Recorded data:
.....

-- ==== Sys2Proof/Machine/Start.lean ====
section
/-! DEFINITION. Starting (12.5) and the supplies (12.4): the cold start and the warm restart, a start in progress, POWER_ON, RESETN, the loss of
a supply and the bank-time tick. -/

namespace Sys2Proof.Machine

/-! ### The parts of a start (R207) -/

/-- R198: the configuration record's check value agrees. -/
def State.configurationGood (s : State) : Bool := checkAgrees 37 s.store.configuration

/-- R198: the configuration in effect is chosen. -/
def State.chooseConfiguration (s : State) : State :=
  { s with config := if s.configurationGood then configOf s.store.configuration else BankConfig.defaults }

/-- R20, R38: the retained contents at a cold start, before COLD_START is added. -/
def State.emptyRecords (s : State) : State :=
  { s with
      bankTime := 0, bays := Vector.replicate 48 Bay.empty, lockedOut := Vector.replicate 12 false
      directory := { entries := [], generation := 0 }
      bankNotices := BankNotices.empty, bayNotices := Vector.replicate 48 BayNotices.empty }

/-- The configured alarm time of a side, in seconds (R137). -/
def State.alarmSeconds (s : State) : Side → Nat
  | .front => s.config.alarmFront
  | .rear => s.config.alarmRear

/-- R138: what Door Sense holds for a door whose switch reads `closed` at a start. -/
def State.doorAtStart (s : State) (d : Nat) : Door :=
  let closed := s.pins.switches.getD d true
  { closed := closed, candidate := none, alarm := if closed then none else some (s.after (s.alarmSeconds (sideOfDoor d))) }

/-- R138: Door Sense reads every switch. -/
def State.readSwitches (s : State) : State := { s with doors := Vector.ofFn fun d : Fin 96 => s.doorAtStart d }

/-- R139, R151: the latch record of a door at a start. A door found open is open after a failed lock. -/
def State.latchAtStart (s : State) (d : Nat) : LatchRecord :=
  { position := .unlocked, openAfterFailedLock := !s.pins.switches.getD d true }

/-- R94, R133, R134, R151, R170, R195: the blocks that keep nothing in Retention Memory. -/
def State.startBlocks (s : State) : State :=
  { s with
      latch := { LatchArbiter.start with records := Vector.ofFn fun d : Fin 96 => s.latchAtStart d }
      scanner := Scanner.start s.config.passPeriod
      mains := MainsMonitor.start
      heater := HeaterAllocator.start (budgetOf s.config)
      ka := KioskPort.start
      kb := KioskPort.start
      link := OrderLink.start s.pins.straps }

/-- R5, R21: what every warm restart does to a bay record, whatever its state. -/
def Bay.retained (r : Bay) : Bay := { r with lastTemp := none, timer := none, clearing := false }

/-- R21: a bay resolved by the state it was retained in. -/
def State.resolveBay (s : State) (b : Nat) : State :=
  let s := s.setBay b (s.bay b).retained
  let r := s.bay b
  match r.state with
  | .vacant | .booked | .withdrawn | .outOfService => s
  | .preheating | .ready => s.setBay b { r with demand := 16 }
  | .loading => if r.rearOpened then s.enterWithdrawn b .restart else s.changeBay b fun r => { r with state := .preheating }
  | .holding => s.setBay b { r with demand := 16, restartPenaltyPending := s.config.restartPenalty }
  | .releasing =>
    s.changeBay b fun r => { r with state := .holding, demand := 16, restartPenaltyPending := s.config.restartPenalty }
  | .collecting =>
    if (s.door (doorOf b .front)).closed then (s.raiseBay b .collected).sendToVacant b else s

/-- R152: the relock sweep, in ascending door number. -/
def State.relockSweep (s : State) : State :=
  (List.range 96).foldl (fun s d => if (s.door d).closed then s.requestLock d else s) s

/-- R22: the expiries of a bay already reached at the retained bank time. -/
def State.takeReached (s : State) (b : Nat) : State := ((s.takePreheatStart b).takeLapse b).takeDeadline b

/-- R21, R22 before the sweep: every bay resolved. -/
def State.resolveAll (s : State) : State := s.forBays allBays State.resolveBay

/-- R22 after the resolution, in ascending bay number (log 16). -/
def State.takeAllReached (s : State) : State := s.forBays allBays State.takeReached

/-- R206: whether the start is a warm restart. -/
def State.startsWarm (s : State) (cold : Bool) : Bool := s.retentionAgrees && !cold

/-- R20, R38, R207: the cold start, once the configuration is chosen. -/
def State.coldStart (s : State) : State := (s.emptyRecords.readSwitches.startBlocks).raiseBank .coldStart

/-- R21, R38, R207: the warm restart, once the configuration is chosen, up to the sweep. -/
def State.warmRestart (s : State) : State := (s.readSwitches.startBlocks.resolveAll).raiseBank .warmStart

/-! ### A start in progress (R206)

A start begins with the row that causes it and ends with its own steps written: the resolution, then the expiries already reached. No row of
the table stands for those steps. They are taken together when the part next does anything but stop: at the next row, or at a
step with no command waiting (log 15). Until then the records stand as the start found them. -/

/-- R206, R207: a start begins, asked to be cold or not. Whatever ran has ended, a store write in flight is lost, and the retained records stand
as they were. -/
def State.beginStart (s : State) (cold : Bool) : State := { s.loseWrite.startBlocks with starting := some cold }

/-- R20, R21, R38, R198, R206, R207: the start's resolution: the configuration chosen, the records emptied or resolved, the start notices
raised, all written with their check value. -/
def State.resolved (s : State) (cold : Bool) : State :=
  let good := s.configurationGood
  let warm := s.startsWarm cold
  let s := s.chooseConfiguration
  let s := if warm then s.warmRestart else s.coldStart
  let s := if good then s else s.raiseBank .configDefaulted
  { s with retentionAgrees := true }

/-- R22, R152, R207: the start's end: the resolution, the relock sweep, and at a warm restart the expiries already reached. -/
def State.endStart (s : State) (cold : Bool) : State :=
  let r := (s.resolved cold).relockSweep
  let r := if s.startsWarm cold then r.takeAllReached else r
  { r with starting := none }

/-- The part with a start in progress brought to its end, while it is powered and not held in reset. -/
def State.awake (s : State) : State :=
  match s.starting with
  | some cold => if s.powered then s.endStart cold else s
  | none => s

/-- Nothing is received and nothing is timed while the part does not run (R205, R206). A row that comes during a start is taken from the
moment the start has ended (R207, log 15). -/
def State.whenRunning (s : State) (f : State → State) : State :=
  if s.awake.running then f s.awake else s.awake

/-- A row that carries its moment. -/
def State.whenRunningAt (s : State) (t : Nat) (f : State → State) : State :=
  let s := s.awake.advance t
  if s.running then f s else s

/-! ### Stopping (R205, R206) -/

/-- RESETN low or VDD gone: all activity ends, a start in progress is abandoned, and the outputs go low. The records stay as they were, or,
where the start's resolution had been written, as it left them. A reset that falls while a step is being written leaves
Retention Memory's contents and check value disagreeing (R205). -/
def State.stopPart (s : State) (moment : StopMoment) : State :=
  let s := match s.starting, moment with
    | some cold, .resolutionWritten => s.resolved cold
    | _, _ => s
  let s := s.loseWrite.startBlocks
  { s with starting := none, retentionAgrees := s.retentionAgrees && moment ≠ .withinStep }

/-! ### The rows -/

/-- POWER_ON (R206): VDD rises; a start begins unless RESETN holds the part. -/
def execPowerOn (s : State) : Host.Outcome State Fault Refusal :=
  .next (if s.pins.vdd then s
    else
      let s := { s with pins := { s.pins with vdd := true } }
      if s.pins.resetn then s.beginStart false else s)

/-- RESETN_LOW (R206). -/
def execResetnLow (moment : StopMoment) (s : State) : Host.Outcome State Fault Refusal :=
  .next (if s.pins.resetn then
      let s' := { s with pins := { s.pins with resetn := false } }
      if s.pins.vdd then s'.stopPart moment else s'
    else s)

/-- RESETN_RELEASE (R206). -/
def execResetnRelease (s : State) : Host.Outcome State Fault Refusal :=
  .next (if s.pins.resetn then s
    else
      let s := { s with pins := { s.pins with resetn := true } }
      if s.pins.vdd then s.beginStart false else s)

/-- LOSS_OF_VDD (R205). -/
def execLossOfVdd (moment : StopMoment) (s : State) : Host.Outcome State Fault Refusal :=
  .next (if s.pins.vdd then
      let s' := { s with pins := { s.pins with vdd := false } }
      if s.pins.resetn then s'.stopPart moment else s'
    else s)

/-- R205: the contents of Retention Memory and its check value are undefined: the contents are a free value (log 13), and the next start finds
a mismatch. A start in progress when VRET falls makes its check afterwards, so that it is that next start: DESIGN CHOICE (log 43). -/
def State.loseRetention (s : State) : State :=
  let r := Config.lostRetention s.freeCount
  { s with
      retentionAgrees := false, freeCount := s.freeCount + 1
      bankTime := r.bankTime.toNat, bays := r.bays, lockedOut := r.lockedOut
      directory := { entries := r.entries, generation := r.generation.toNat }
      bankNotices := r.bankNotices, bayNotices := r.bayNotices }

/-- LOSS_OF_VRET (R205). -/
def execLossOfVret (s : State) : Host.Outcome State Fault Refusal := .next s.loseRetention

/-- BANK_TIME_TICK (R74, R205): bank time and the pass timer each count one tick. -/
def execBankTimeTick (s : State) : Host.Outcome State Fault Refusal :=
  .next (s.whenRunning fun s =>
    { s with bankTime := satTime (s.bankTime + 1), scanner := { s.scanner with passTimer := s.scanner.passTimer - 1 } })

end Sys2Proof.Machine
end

.....

Given the records above, restate word for word only the lines starting at the one with "let r := if" and ending at the one with "moment the start has ended (R207, log 15). -/".

(Task result):
  let r := if s.startsWarm cold then r.takeAllReached else r
  { r with starting := none }

/-- The part with a start in progress brought to its end, while it is powered and not held in reset. -/
def State.awake (s : State) : State :=
  match s.starting with
  | some cold => if s.powered then s.endStart cold else s
  | none => s

/-- Nothing is received and nothing is timed while the part does not run (R205, R206). A row that comes during a start is taken from the
moment the start has ended (R207, log 15). -/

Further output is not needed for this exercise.